Did you check the truck to see if it rotates freely in all directions?

You can check the gauge of the wheels against another wheelset, but really, you should invest in an NMRA gauge.

Simon

1 Like

A wheel gauge is definitely worth having. I’ve seen this happen with rolling stock before, and after swapping out the wheel sets the problem vanished. I’m pretty sure you’ve got the problem identified. There’s no other logical explanation other than a wheel set being out of specs. Does the loco do the same thing in reverse. If so, you’ll have to replace both front and back. Good luck!!

Yes, they do move freely.

And yes, i need to definitely invest in a wheel gauge. Getting one very soon.

Information you are looking for is here:

1 Like

If it is “DCC Ready” it means it came from the factory with no decoder, and a DC “dummy plug” plugged into it. Period. They don’t sell “DCC Ready” engines without a dummy plug…and they don’t sell “DCC Ready” engines with a DCC decoder installed. Is this a truly “new” engine, or second-hand? It could be it came DCC Ready and the previous owner removed the dummy plug and installed a decoder.

If it has a ESU decoder in it, the Loksound sound version will act the way you describe when running on DC. It will take almost all the power your DC controller has to get it to move, because the sound takes up so much power. Does the engine make sounds? If not, it could be the speaker has a loose wire or something, rendering it silent.
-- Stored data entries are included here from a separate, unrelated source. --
-- ==== Sys2Proof/Machine/Bits.lean ====
section
/-! DEFINITION. Byte order, bit fields and the word views of the registers that the state keeps field by field. -/

namespace Sys2Proof.Machine

/-- The number little-endian bytes stand for (R74). -/
def leNat : List Byte → Nat
  | [] => 0
  | b :: rest => b.toNat + 256 * leNat rest

/-- The `n` little-endian bytes of a number (R74). -/
def leBytes : (n : Nat) → Nat → List Byte
  | 0, _ => []
  | n + 1, v => BitVec.ofNat 8 v :: leBytes n (v / 256)

/-- A value of `n` bits from little-endian bytes (R71). -/
def leVal (n : Nat) (bs : List Byte) : BitVec n := BitVec.ofNat n (leNat bs)

/-- Bit `i` of a value (R6). -/
def bitOf {n : Nat} (v : BitVec n) (i : Nat) : Bool := v.getLsbD i

/-- A number with at most one bit: `b` at place `i`. -/
def place (n : Nat) (b : Bool) (i : Nat) : BitVec n := if b then BitVec.ofNat n (2 ^ i) else 0#n

/-- The parity flag of a result: its low eight bits hold an even number of ones (R28). -/
def parity8 (b : BitVec 8) : Bool :=
  !(bitOf b 0 ^^ bitOf b 1 ^^ bitOf b 2 ^^ bitOf b 3 ^^ bitOf b 4 ^^ bitOf b 5 ^^ bitOf b 6 ^^ bitOf b 7)

/-- The flag register as a word, with its fixed bits (R28). On the 80286 bits 31:16 do not exist and stay clear in
the state. -/
def Flags.word (f : Flags) : BitVec 32 :=
  place 32 f.cf 0 ||| place 32 true 1 ||| place 32 f.pf 2 ||| place 32 f.af 4 ||| place 32 f.zf 6 |||
  place 32 f.sf 7 ||| place 32 f.tf 8 ||| place 32 f.ie 9 ||| place 32 f.df 10 ||| place 32 f.ovf 11 |||
  (f.iopl.setWidth 32 <<< 12) ||| place 32 f.nt 14 ||| place 32 f.rf 16 ||| place 32 f.vm 17 |||
  place 32 f.ac 18

/-- The flags a word holds (R28). -/
def Flags.ofWord (v : BitVec 32) : Flags :=
  { cf := bitOf v 0, pf := bitOf v 2, af := bitOf v 4, zf := bitOf v 6, sf := bitOf v 7, tf := bitOf v 8
    ie := bitOf v 9, df := bitOf v 10, ovf := bitOf v 11, iopl := v.extractLsb' 12 2, nt := bitOf v 14
    rf := bitOf v 16, vm := bitOf v 17, ac := bitOf v 18 }

/-- The defined bits of CR0 (R31). -/
def Cr0.word (c : Cr0) : BitVec 32 :=
  place 32 c.pe 0 ||| place 32 c.mp 1 ||| place 32 c.em 2 ||| place 32 c.ts 3 ||| place 32 c.et 4 |||
  place 32 c.ne 5 ||| place 32 c.wp 16 ||| place 32 c.am 18 ||| place 32 c.nw 29 ||| place 32 c.cd 30 |||
  place 32 c.pg 31

/-- The status word (R41) with bit 15 given. -/
def FpuStatus.word (f : FpuStatus) (b : Bool) : BitVec 16 :=
  place 16 f.ie 0 ||| place 16 f.de 1 ||| place 16 f.ze 2 ||| place 16 f.oe 3 ||| place 16 f.ue 4 |||
  place 16 f.pe 5 ||| place 16 f.sf 6 ||| place 16 f.es 7 ||| place 16 f.c0 8 ||| place 16 f.c1 9 |||
  place 16 f.c2 10 ||| (f.top.setWidth 16 <<< 11) ||| place 16 f.c3 14 ||| place 16 b 15

/-- The status a word holds (R41). -/
def FpuStatus.ofWord (v : BitVec 16) : FpuStatus :=
  { ie := bitOf v 0, de := bitOf v 1, ze := bitOf v 2, oe := bitOf v 3, ue := bitOf v 4, pe := bitOf v 5
    sf := bitOf v 6, es := bitOf v 7, c0 := bitOf v 8, c1 := bitOf v 9, c2 := bitOf v 10
    top := v.extractLsb' 11 3, c3 := bitOf v 14 }

/-- The two bits of a tag (R43). -/
def Tag.code : Tag → BitVec 2
  | .valid => 0#2
  | .zero => 1#2
  | .special => 2#2
  | .empty => 3#2

/-- The tag two bits stand for (R43). -/
def Tag.ofCode (v : BitVec 2) : Tag :=
  match v.toNat with
  | 0 => .valid
  | 1 => .zero
  | 2 => .special
  | _ => .empty

/-! The access-rights byte (R89). -/

def arPresent (a : BitVec 8) : Bool := bitOf a 7
def arDpl (a : BitVec 8) : BitVec 2 := a.extractLsb' 5 2
/-- S: a code or data segment. -/
def arSegment (a : BitVec 8) : Bool := bitOf a 4
/-- A code segment. -/
def arCode (a : BitVec 8) : Bool := bitOf a 4 && bitOf a 3
/-- A data segment. -/
def arData (a : BitVec 8) : Bool := bitOf a 4 && !bitOf a 3
/-- An expand-down data segment. -/
def arExpandDown (a : BitVec 8) : Bool := arData a && bitOf a 2
/-- A writable data segment. -/
def arWritable (a : BitVec 8) : Bool := arData a && bitOf a 1
/-- A conforming code segment. -/
def arConforming (a : BitVec 8) : Bool := arCode a && bitOf a 2
/-- A readable segment: data, or code with R. -/
def arReadable (a : BitVec 8) : Bool := arData a || (arCode a && bitOf a 1)
/-- The system type of a descriptor with S = 0. -/
def arType (a : BitVec 8) : Nat := (a.extractLsb' 0 4).toNat
/-- The byte with the accessed bit set. -/
def arAccessed (a : BitVec 8) : BitVec 8 := a ||| 1#8

/-! Selectors (R87). -/

def selRpl (s : BitVec 16) : BitVec 2 := s.extractLsb' 0 2
def selLocal (s : BitVec 16) : Bool := bitOf s 2
def selIndex (s : BitVec 16) : Nat := (s.extractLsb' 3 13).toNat
/-- Selectors 0 to 3 are null. -/
def selNull (s : BitVec 16) : Bool := s.extractLsb' 2 14 == 0#14
/-- `sel & 0xFFFC`: the selector in an error code (R602). -/
def selErr (s : BitVec 16) : BitVec 16 := s &&& 0xFFFC#16

end Sys2Proof.Machine
end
If it is a non-sound decoder, it could be one of the speed CVs has been mis-set somehow. It would affect how it runs on DC also.
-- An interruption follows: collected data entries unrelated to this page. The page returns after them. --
-- ==== Sys2Proof/Machine/X87Data.lean ====
section
/-! DEFINITION. The coprocessor's data transfer, constant and comparison instructions (48_x87.md sections 4 to 6). -/

namespace Sys2Proof.Machine

/-- MF of the real forms (R470). -/
def realFmt (dbl : Bool) : NumFmt := if dbl then .real64 else .real32

/-- MF of the integer forms (R470). -/
def intFmt (word : Bool) : NumFmt := if word then .int16 else .int32

/-- An instruction whose memory operand is a number (R470, R471). -/
def npxNum (i : Instr) (f : NumFmt) (o : MemOp) (write : Bool) (m : M Unit) (s : State) :
    Host.Outcome State Fault Refusal :=
  npxMem i o f.bytes f.bytes write m s

/-- Read a number from memory as a temporary real, and whether it is a denormal (R483, R496); `keep`: a denormal is made
an unnormal, which only a load on the 80287 does (R474 (d), log entry 75). -/
def readNum (f : NumFmt) (o : MemOp) (keep : Bool) : M (Temp × Bool) := do
  let bs ← readMemBytes o f.bytes f.bytes
  pure (f.load keep (leNat bs))

/-- FLD, FILD (R483, R484): a signaling NaN is invalid, on the 80287 every NaN (R474 (b)); a denormal real is
normalised, on the 80287 made an unnormal (R474 (d)). -/
def loadNum (f : NumFmt) (o : MemOp) : M Unit := do
  let s ← getS
  let (v, den) ← readNum f o s.n287
  if s.fpu.full then pushTemp v den noCodes
  else if tIsSignaling v || (s.n287 && tIsNan v) then invalidOp false (updFpu (fun f => f.pushRaw (tQuiet v)))
  else
    let go ← denormalCheck den
    setCodes noCodes
    (if go then updFpu (fun f => f.pushRaw v) else pure ())

/-- Store a number and pop if the instruction pops. -/
def putNum (f : NumFmt) (o : MemOp) (pops : Bool) (v : Nat) : M Unit := do
  writeMemBytes o (leBytes f.bytes v) f.bytes
  (if pops then updFpu Fpu.pop else pure ())

/-- What a store of a pre-standard value of the 80287 gives: free (R474, log entry 52). -/
def drawStore : M StoreRes := do
  let ie ← drawBit
  let v ← drawTemp
  if ie then pure (.invalid v.toNat)
  else do
    let oe ← drawBit
    let ue ← drawBit
    let pe ← drawBit
    pure (.value v.toNat oe ue pe false)

/-- FST, FIST and their popping forms (R488, R490, R491): an unmasked overflow or underflow stores and pops nothing
(R477) and sets no PE (log entry 70); DE on the 80287 real forms. -/
def storeNum (f : NumFmt) (o : MemOp) (pops : Bool) : M Unit := do
  let s ← getS
  let v := s.fpu.st 0#3
  if s.fpu.isEmpty 0#3 then
    stackFault (s.c1 false) noCodes
    afterInvalid false (putNum f o pops f.indefinite)
  else
    let r ← if s.preStandard [v] then drawStore else pure (f.store s.n287 s.fpu.cw v)
    let den ← if s.preStandard [v] then drawBit else pure (s.n287 && f.isReal && tIsDenormal v)
    match r with
    | .invalid w => invalidOp den (putNum f o pops w)
    | .value w oe ue pe up =>
      let go ← denormalCheck den
      if !go then setCodes noCodes
      else if (oe && !s.npxMask 3) || (ue && !s.npxMask 4) then
        raiseRounding oe ue false
        setCodes noCodes
      else
        raiseRounding oe ue pe
        setCodes (onlyC1 (s.roundC1 pe up))
        putNum f o pops w

/-- FLD of a temporary real (R485): the pattern unchanged, of a pre-standard value of the 80287 too (log entry 76). -/
def loadTemp (o : MemOp) : M Unit := do
  let bs ← readMemBytes o 10 8
  pushTemp (leVal 80 bs) false noCodes

/-- FSTP of a temporary real (R492): the bits as they are (log entry 76). -/
def storeTemp (o : MemOp) : M Unit := do
  let s ← getS
  let put (v : Temp) : M Unit := do
    writeMemBytes o (leBytes 10 v.toNat) 8
    updFpu Fpu.pop
  if s.fpu.isEmpty 0#3 then underflowTo false [] false put
  else
    setCodes noCodes
    put (s.fpu.st 0#3)

/-- FBLD (R486): a digit above 9 gives an undefined value; minus zero stays. -/
def loadBcd (o : MemOp) : M Unit := do
  let bs ← readMemBytes o 10 8
  match bcdVal (bs.take 9) with
  | some n => pushTemp (packTemp (decide (128 ≤ leNat (bs.drop 9))) n 0) false noCodes
  | none => do
    let u ← drawTemp
    pushTemp u false noCodes

/-- FBSTP of a pre-standard value of the 80287: free (R474, log entry 52). -/
def preStandardBcd (put : List Byte → M Unit) : M Unit := do
  let ie ← drawBit
  let v ← drawTemp
  if ie then invalidOp false (put (leBytes 10 v.toNat))
  else
    let pe ← drawBit
    raiseRounding false false pe
    setCodes noCodes
    put (leBytes 10 v.toNat)

/-- FBSTP (R493). -/
def storeBcdOp (o : MemOp) : M Unit := do
  let s ← getS
  let v := s.fpu.st 0#3
  let put (bs : List Byte) : M Unit := do
    writeMemBytes o bs 8
    updFpu Fpu.pop
  if s.fpu.isEmpty 0#3 then
    stackFault (s.c1 false) noCodes
    afterInvalid false (put bcdIndefinite)
  else if s.preStandard [v] then preStandardBcd put
  else
    match storeBcd s.fpu.cw v with
    | none => invalidOp false (put bcdIndefinite)
    | some r =>
      raiseRounding false false r.inexact
      setCodes (onlyC1 (s.roundC1 r.inexact r.up))
      put (bcdBytes 9 r.m ++ [if tSign v then 0x80#8 else 0#8])

/-- FLD ST(i) (R487): the register is read before TOP moves, and its bits are copied whatever they are (log entry 76). -/
def loadSt (i : BitVec 3) : M Unit := do
  let s ← getS
  if s.fpu.isEmpty i then underflowTo true [] false (fun v => updFpu (fun f => f.pushRaw v))
  else pushTemp (s.fpu.st i) false noCodes

/-- FST ST(i), FSTP ST(i) (R489, R494): the bits as they are, those of a pre-standard value of the 80287 too (R474 names
none of these forms; log entry 76). -/
def storeSt (i : BitVec 3) (pops : Bool) : M Unit := do
  let s ← getS
  if s.fpu.isEmpty 0#3 then underflowTo false [] false (putSt i pops)
  else
    setCodes noCodes
    putSt i pops (s.fpu.st 0#3)

/-- A register that is empty is first given the real indefinite (R495). -/
def Fpu.fill (f : Fpu) (i : BitVec 3) : Fpu := if f.isEmpty i then f.setSt i realIndefinite else f

/-- Swap two registers with their tags (R495). -/
def Fpu.swap (f : Fpu) (i : BitVec 3) : Fpu :=
  { f with
    regs := (f.regs.set (f.phys 0#3) (f.st i)).set (f.phys i) (f.st 0#3)
    tags := (f.tags.set (f.phys 0#3) (f.tag i)).set (f.phys i) (f.tag 0#3) }

/-- FXCH (R495): the bits as they are (log entry 76). -/
def exchange (i : BitVec 3) : M Unit := do
  let s ← getS
  if s.anyEmpty [0#3, i] then
    stackFault (s.c1 false) noCodes
    afterInvalid false (updFpu (fun f => ((f.fill 0#3).fill i).swap i))
  else
    setCodes (onlyC1 (s.c1 false))
    updFpu (fun f => f.swap i)

/-! Comparison (section 5). -/

/-- C3, C2, C0 of a comparison (R479). -/
def Cmp.codes (c1 : Code) : Cmp → Codes
  | .greater => ⟨.val false, .val false, c1, .val false⟩
  | .less => ⟨.val false, .val false, c1, .val true⟩
  | .equal => ⟨.val true, .val false, c1, .val false⟩
  | .unordered => ⟨.val true, .val true, c1, .val true⟩

/-- The codes other than C1 not changed (R496). -/
def keepCodes (c1 : Code) : Codes := ⟨.keep, .keep, c1, .keep⟩

/-- Pop so many times. -/
def popTimes : (n : Nat) → M Unit
  | 0 => pure ()
  | n + 1 => do
    updFpu Fpu.pop
    popTimes n

/-- An empty operand of a comparison: masked, the codes are 'unordered' (R497). `den`: the other operand is a
denormal. -/
def compareEmpty (den : Bool) (pops : Nat) : M Unit := do
  let s ← getS
  stackFault (s.c1 false) (if s.npxMask 0 then Cmp.unordered.codes .undef else keepCodes .undef)
  afterInvalid den (popTimes pops)

/-- Compare ST(0) with a source (R496, R497, R501): not popped on an unmasked exception. An invalid operation that is not
masked leaves the codes; after a denormal operand that is not masked no rule states them, and they are undefined (log
entry 29). With a pre-standard operand of the 80287 the codes and the exceptions are free (R474, log entry 52). -/
def compareWith (quietOk : Bool) (b : Temp) (den : Bool) (pops : Nat) : M Unit := do
  let s ← getS
  let a := s.fpu.st 0#3
  let pre := s.preStandard [a, b]
  let (r, invalid) := compareRes s.n287 s.fpu.cw quietOk a b
  let bad ← if pre then drawBit else pure invalid
  let denFree ← if pre then drawBit else pure false
  (if bad then raiseIe else pure ())
  if bad && !s.npxMask 0 then setCodes (keepCodes (s.c1 false))
  else
    let go ← denormalCheck (den || tIsDenormal a || denFree)
    setCodes (if pre || (!go && !bad) then ⟨.undef, .undef, s.c1 false, .undef⟩ else r.codes (s.c1 false))
    (if go then popTimes pops else pure ())

/-- FCOM and FCOMP with memory (R496, R498). A denormal real operand is normalised on the 80287 too, where a load makes
it an unnormal (R474 (d), log entry 75). -/
def compareNum (f : NumFmt) (o : MemOp) (pops : Nat) : M Unit := do
  let s ← getS
  let (v, den) ← readNum f o false
  if s.fpu.isEmpty 0#3 then compareEmpty den pops else compareWith false v den pops

/-- FCOM, FUCOM and their popping forms with a register (R497, R501). -/
def compareSt (quietOk : Bool) (i : BitVec 3) (pops : Nat) : M Unit := do
  let s ← getS
  if s.anyEmpty [0#3, i] then compareEmpty ((s.operands [0#3, i]).any tIsDenormal) pops
  else compareWith quietOk (s.fpu.st i) (tIsDenormal (s.fpu.st i)) pops

/-- FTST (R504): with +0.0. -/
def testZero : M Unit := do
  let s ← getS
  if s.fpu.isEmpty 0#3 then compareEmpty false 0 else compareWith false (tZero false) false 0

/-- C3, C2, C0 of FXAM (R505). -/
def classCodes : Class → Bool × Bool × Bool
  | .unnormal => (false, false, false)
  | .pseudo => (false, false, false)
  | .quiet => (false, false, true)
  | .signaling => (false, false, true)
  | .normal => (false, true, false)
  | .infinity => (false, true, true)
  | .zero => (true, false, false)
  | .denormal => (true, true, false)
Maybe find a friend, local club, or local hobby shop that can test the engine on DCC and see what is going on.

Here is what it says on the outside of the box and user guide inside. I currently don’t plan to go DCC right now, but eventually will. I was just figuring that with the DCC equipped locomotives I’ve bought already in the past, (that worked on my DC only track), this would do the same. Again, this is the first time I’ve purchased anything from this company.


Thanks Maxman!

MikeK –

If you get a 21 pin “dummy plug” to convert to DC-only, be careful when you “pull” the existing 21 pin decoder up from the light board. Otherwise, you could bend the pins out of shape.

You want to exert very even upward pull on both sides. I’ve found a small screwdriver shaft placed underneath will help lift it off evenly.

Ok, I sure will. Thanks for the heads-up!

Just so you are aware, the ability for DCC locomotives to function on DC tracks was not always possible. It seems like just in the last 10-15 years has that become more common. And functionally, it’s not something I would depend on.

Engines equipped with non-sound decoders also run slow in DC mode. I would get the plug.